On a newly created vSAN cluster with deduplication and compression enabled or on a cluster with low capacity utilization, File system Overhead (fsOverhead) shows up as a majority contribution in the Used capacity breakdown.
This is because the fsOverhead is determined to be a logically fixed constant factor (around 1%) of the maximum cluster capacity which is allocated upfront.
In non-dedup enabled environment, maximum cluster capacity is total physical disk capacity.
In dedup enabled environment, due to the deduplication and compression introduced, we regard maximum cluster capacity to be 10 times of total physical disk capacity which resulting in File System Overhead to be 10% of total physical disk capacity.
Please note that in dedup enabled environment:
fsOverhead of around 10% of physical disk capacity is an estimated size.

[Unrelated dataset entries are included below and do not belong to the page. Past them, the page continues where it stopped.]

/-! ## The invariant of a run -/

/-- A bus unit about to fetch is in order: nothing is queued, in progress or scheduled. -/
theorem BusOk.of_idle {cs : Word} {y : Sys} (hp : y.biu.phase = .idle) (hq : y.biu.queue = [])
    (hs : y.biu.fetchSched = .none) : BusOk cs y where
  capacity := by simp [hq]
  room := by simp [Biu.not_inCycle (.inl hp)]
  ages := by simp [hq]
  address := by simp [Biu.addressed, hp]
  schedule := by simp [hs]
  waiting := by simp [hp]

/-- With no byte fetched ahead, PC is IP (R26). -/
theorem Sys.PcOk.of_idle {y : Sys} {ip : Word} (hp : y.biu.phase = .idle) (hq : y.biu.queue = [])
    (hpc : y.biu.pc = ip) : y.PcOk ip := by
  have ha : y.biu.ahead = 0 := by rw [Biu.ahead_queue (by simp [hp]), hq, List.length_nil]
  rw [Sys.PcOk, ha, hpc]
  exact (BitVec.add_zero ip).symm

/-- An idle bus unit with no request is settled, unless fetching is suspended. -/
theorem Sys.Settled.of_idle {y : Sys} (hp : y.biu.phase = .idle) (hr : y.biu.request = none)
    (hs : y.biu.suspended = false) : y.Settled :=
  ⟨hr, hs, by simp [Biu.not_inCycle (.inl hp)]⟩

/-- A step's next state meets the invariant when the state before it does. -/
theorem step_inv {s t : State} (hs : s.Inv) (ht : step s = .next t) : t.Inv := by
  have hk : Keeps (step s) := (step_keeps ((full_iff_inv s).2 hs)).1
  rw [ht] at hk
  exact (full_iff_inv t).1 hk

/-! ## FLAGS as a word -/

/-- R28: the bits of FLAGS, from bit 0 up. -/
def Flags.imageBits (f : Flags) : List Bool :=
  [f.cf, true, f.pf, false, f.af, false, f.zf, f.sf, f.tf, f.ief, f.df, f.of, true, true, true, true]

theorem Flags.image_eq_imageBits (f : Flags) : f.image = BitVec.ofBoolListLE f.imageBits := rfl

theorem Flags.getLsbD_image (f : Flags) (i : Nat) : f.image.getLsbD i = f.imageBits.getD i false :=
  (congrArg (BitVec.getLsbD · i) f.image_eq_imageBits).trans BitVec.getLsbD_ofBoolListLE

/-- R28: FLAGS taken back from their word are the nine flags. -/
@[simp] theorem Flags.ofImage_image (f : Flags) : Flags.ofImage f.image = f := by
  simp only [Flags.ofImage, bit, Flags.getLsbD_image]
  rfl

/-- R28: bits 15 to 12 of FLAGS are one. -/
theorem Flags.image_high (f : Flags) : f.image.extractLsb' 12 4 = 0xF#4 := by
  apply BitVec.eq_of_getLsbD_eq
  intro i hi
  rw [BitVec.getLsbD_extractLsb', Flags.getLsbD_image]
  interval_cases i <;> rfl

/-- R28: of a word taken as FLAGS the nine flags' bits are kept, and the seven others fixed. -/
theorem Flags.image_ofImage (w : Word) : (Flags.ofImage w).image = (w &&& 0x0FD5#16) ||| 0xF002#16 := by
  apply BitVec.eq_of_getLsbD_eq
  intro i hi
  rw [Flags.getLsbD_image]
  interval_cases i <;> simp [Flags.imageBits, Flags.ofImage, bit]

/-! ## The statements -/

/-- Settles O8: the CPU's part of a step and its end both keep the invariant. -/
theorem stepKeepsTheInvariant : Obligations.StepKeepsTheInvariant := by
  unfold Obligations.StepKeepsTheInvariant
  intro s t hs ht
  exact step_inv hs ht

/-- Settles O9: after reset the memories list nothing and the bus unit is idle with PC = IP = 0. -/
theorem resetMeetsTheInvariant : Obligations.ResetMeetsTheInvariant := by
  unfold Obligations.ResetMeetsTheInvariant
  exact ⟨rfl, BusOk.of_idle rfl rfl rfl, Sys.PcOk.of_idle rfl rfl rfl, Sys.Settled.of_idle rfl rfl rfl⟩

/-- Settles O33: the image is read bit by bit from `Flags.imageBits`. -/
theorem flagsImage : Obligations.FlagsImage := by
  unfold Obligations.FlagsImage
  refine fun f => ⟨?_, Flags.image_ofImage⟩
  simp only [Flags.getLsbD_image, f.image_high, f.ofImage_image]
  simp [Flags.imageBits]

/-- Settles O60: the reset state evaluates to R40's values. -/
theorem resetState : Obligations.ResetState := by
  unfold Obligations.ResetState
  decide

end Sys2Proof.Machine
end

section
/-! SUPPORT. Memory: a byte written and read back, physical and effective addresses, the segments of memory operands
and of string instructions. -/

namespace Sys2Proof.Machine

/-! ## Bytes read and written -/

/-- R79: an unmapped address reads 0xFF, and the read changes nothing. -/
theorem busRead_unmapped {y : Sys} {a : PhysAddr} (h : y.cfg.kindAt a = none) : busRead y a = (0xFF#8, y) := by
  simp only [busRead, h]

/-- Settles O53: R80's write by the kind of its address; what is read back of RAM rests on its canonical form. -/
theorem busReadsAndWrites : Obligations.BusReadsAndWrites := by
  unfold Obligations.BusReadsAndWrites
  intro y a v hw
  have discarded : y.cfg.kindAt a ≠ some .ram → y.cfg.kindAt a ≠ some .mmio → busWrite y a v = y :=
    peekByte_busWrite_rom v
  exact ⟨peekByte_busWrite_ram (Sys.ramWf_of_memWf hw) v,
    fun rom => discarded (by simp [rom]) (by simp [rom]),
    fun unmapped => ⟨discarded (by simp [unmapped]) (by simp [unmapped]), busRead_unmapped unmapped⟩,
    fun b other notMmio => peekByte_busWrite_other v notMmio other,
    memWf_busWrite hw a v⟩

/-! ## Physical addresses and words -/

/-- R71: the sum is taken modulo 2^20. -/
theorem toNat_phys (seg off : Word) : (phys seg off).toNat = (seg.toNat * 16 + off.toNat) % 2 ^ 20 := by
  have hs := seg.isLt
  have ho := off.isLt
  simp only [phys, BitVec.toNat_add, BitVec.toNat_shiftLeft, BitVec.toNat_setWidth, Nat.shiftLeft_eq]
  omega

/-- R72, R81: a word in memory as a number. -/
theorem State.toNat_wordAt (s : State) (seg off : Word) :
    (s.wordAt seg off).toNat = (s.byteAt seg off).toNat + 256 * (s.byteAt seg (off + 1#16)).toNat := by
  rw [State.wordAt, toNat_word]
  omega

/-! ## Encoded memory operands -/

/-- R155: a direct offset, reg 0. -/
theorem MemOp.encode_direct (lo hi : Byte) : MemOp.encode (.direct (word hi lo)) 0#3 = [0x06#8, lo, hi] :=
  congrArg (0x06#8 :: ·) (wordBytes_wordOf lo hi)

/-- R156: a base alone, reg 0. -/
theorem MemOp.encode_ind (b : EaBase) : MemOp.encode (.ind b) 0#3 = [baseNumber b] := by cases b <;> rfl

/-- R156: a base with a displacement byte, reg 0. -/
theorem MemOp.encode_ind8 (b : EaBase) (d : Byte) : MemOp.encode (.ind8 b d) 0#3 = [0x40#8 + baseNumber b, d] := by
  cases b <;> rfl

/-- R156: a base with a displacement word, reg 0. -/
theorem MemOp.encode_ind16 (b : EaBase) (lo hi : Byte) :
    MemOp.encode (.ind16 b (word hi lo)) 0#3 = [0x80#8 + baseNumber b, lo, hi] := by
  have hb : modrmByte 2#2 0#3 b.num = 0x80#8 + baseNumber b := by cases b <;> rfl
  exact congrArg₂ List.cons hb (wordBytes_wordOf lo hi)

/-- R176: LEA AX with the memory operand whose bytes are `bs`, in the row of its mod field. -/
theorem decode_leaAx {m : MemOp} {bs : List Byte} (h : m.wf = true) (hm : m.encode 0#3 = bs) (rest : List Byte) :
    decode (0x8D#8 :: (bs ++ rest)) = .ok (byModLea .ax (.mem m)) rest := by
  have hs : shapeOf 0x8D#8 = .modrm16 fun reg rm => byModLea (Reg16.ofNum reg) rm := rfl
  rw [← hm]
  exact decode_modrm16 (rm := .mem m) hs h 0#3 rest

/-- A base without displacement has an encoding unless it is BP (R155). -/
theorem MemOp.wf_ind {b : EaBase} (h : b ≠ .bp) : (MemOp.ind b).wf = true := by
  cases b
  case bp => exact absurd rfl h
  all_goals rfl

/-! ## Effective addresses -/

theorem State.eaBase_eq_ofInt (s : State) (b : EaBase) : s.eaBase b = BitVec.ofInt 16 (baseSum s.regs b) := by
  cases b <;> simp [State.eaBase, baseSum, BitVec.ofInt_add]

/-- R156: the effective address is the sum of base and displacement, taken modulo 2^16. -/
theorem State.effAddr_eq_ofInt (s : State) (m : MemOp) : s.effAddr m = BitVec.ofInt 16 (memSum s.regs m) := by
  cases m with
  | direct off => simp [State.effAddr, memSum]
  | ind b => exact s.eaBase_eq_ofInt b
  | ind8 b d =>
    rw [State.effAddr, memSum, BitVec.ofInt_add, s.eaBase_eq_ofInt b]
    rfl
  | ind16 b d => simp [State.effAddr, memSum, BitVec.ofInt_add, s.eaBase_eq_ofInt b]

theorem State.toNat_effAddr (s : State) (m : MemOp) : ((s.effAddr m).toNat : Int) = memSum s.regs m % 2 ^ 16 := by
  rw [s.effAddr_eq_ofInt, BitVec.toNat_ofInt]
  exact Int.toNat_of_nonneg (Int.emod_nonneg _ (by decide))

/-! ## Segments -/

/-- R157: the segment value with an override, or else of the default register. -/
theorem State.sreg_segFor (s : State) (r : SReg) : s.sreg (s.segFor r) = overridden s (s.sreg r) := by
  unfold State.segFor overridden
  cases s.eu.pfx.seg with
  | none => rfl
  | some q => cases q <;> rfl

/-- R156: SS is the default segment of the operands with BP, and DS of the others. -/
theorem defaultSegOf_eq (m : MemOp) : defaultSegOf m = if usesBp m then .ss else .ds := by
  have hb : ∀ b, baseDefaultSeg b = if decide (b = .bp ∨ b = .bpSi ∨ b = .bpDi) then .ss else .ds := by
    intro b; cases b <;> rfl
  cases m with
  | direct _ => rfl
  | ind b => exact hb b
  | ind8 b _ => exact hb b
  | ind16 b _ => exact hb b

theorem State.segValueOf_eq (s : State) (m : MemOp) :
    s.segValueOf m = overridden s (if usesBp m then s.sregs.ss else s.sregs.ds) := by
  rw [State.segValueOf, State.segOf, State.sreg_segFor, defaultSegOf_eq]
  congr 1
  split <;> rfl

/-- R157: the source segment of a string instruction, of XLAT and of a direct offset. -/
theorem State.dataSeg_eq (s : State) : s.dataSeg = overridden s s.sregs.ds := s.sreg_segFor .ds

/-! ## String instructions without a repeat prefix -/

/-- R384: a string instruction without a repeat prefix completes with one element, and no repetition goes on. -/
theorem completes_stringStep_once {i : Instr} {s : State} {compares : Bool} {k : State → State} {P : State → Prop}
    (hi : exec i s = .next (stringStep compares k s)) (h : s.eu.pfx.rep = .none) (hP : P ((k s).setRep false)) :
    Completes i s P :=
  ⟨(k s).setRep false, by rw [hi, stringStep_once h], hP⟩

/-- R157, R371 to R373, R375: a string source admits an override, and a string destination is ES. -/
theorem string_segments {s : State} (hs : s.Steady) (h : s.eu.pfx.rep = .none) :
    (let src := s.byteAt (overridden s s.sregs.ds) s.regs.si
     let dst := s.byteAt s.sregs.es s.regs.di
     Completes .movsb s (fun t => Stores s.sys t.sys (store8 s.sregs.es s.regs.di src)) ∧
     Completes .stosb s (fun t => Stores s.sys t.sys (store8 s.sregs.es s.regs.di (s.reg8 .al))) ∧
     Completes .cmpsb s (fun t => t.flags = (subN s.flags src dst false).2) ∧
     Completes .scasb s (fun t => t.flags = (subN s.flags (s.reg8 .al) dst false).2)) := by
  rw [← s.dataSeg_eq]
  exact ⟨completes_stringStep_once rfl h (movsb_spec hs.quiet hs.ramWf).2,
    completes_stringStep_once rfl h (stosb_spec hs.quiet hs.ramWf).2,
    completes_stringStep_once rfl h (cmpsb_spec hs.quiet).1.flags,
    completes_stringStep_once rfl h (scasb_spec hs.quiet).1.flags⟩

/-- Settles O54: addresses are sums modulo 2^20 and 2^16, the forms are read back from their encodings, and an
override replaces the default segment in `State.sreg_segFor`. -/
theorem addressFormation : Obligations.AddressFormation := by
  unfold Obligations.AddressFormation
  refine ⟨toNat_phys, fun _ _ => rfl, State.toNat_wordAt, fun rest => ⟨fun lo hi => ?direct, fun b => ⟨fun hb => ?ind,
    fun d => ?ind8, fun lo hi => ?ind16⟩⟩, fun s m => ⟨s.toNat_effAddr m, s.segValueOf_eq m, s.dataSeg_eq⟩,
    fun _ => string_segments⟩
  case direct => exact decode_leaAx rfl (MemOp.encode_direct lo hi) rest
  case ind => exact decode_leaAx (MemOp.wf_ind hb) (MemOp.encode_ind b) rest
  case ind8 => exact decode_leaAx rfl (MemOp.encode_ind8 b d) rest
  case ind16 => exact decode_leaAx rfl (MemOp.encode_ind16 b lo hi) rest

end Sys2Proof.Machine
end

section
/-! SUPPORT. Encoder and decoder are inverse to each other, and six bytes always decode. -/

namespace Sys2Proof

/-! ## Every instruction's bytes decode to it -/

section
variable {op : Byte} {rm8 : RM8} {rm16 : RM16} (rest : List Byte)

It can be regarded as reserved size since in most cases, the fsOverhead size is not full of used data
It is a space reservation before deduplication and compression, so the actual written size on a physical disk will be less than 1% of total physical disk capacity in most cases.
This will dominate the usage of the cluster under such circumstances. When the disk groups start filling up the utilization graph will start to level out and reflect the percentages more accurately.
Resolution
This issue is resolved in vSAN 7.0 Update 1, available at VMware Downloads.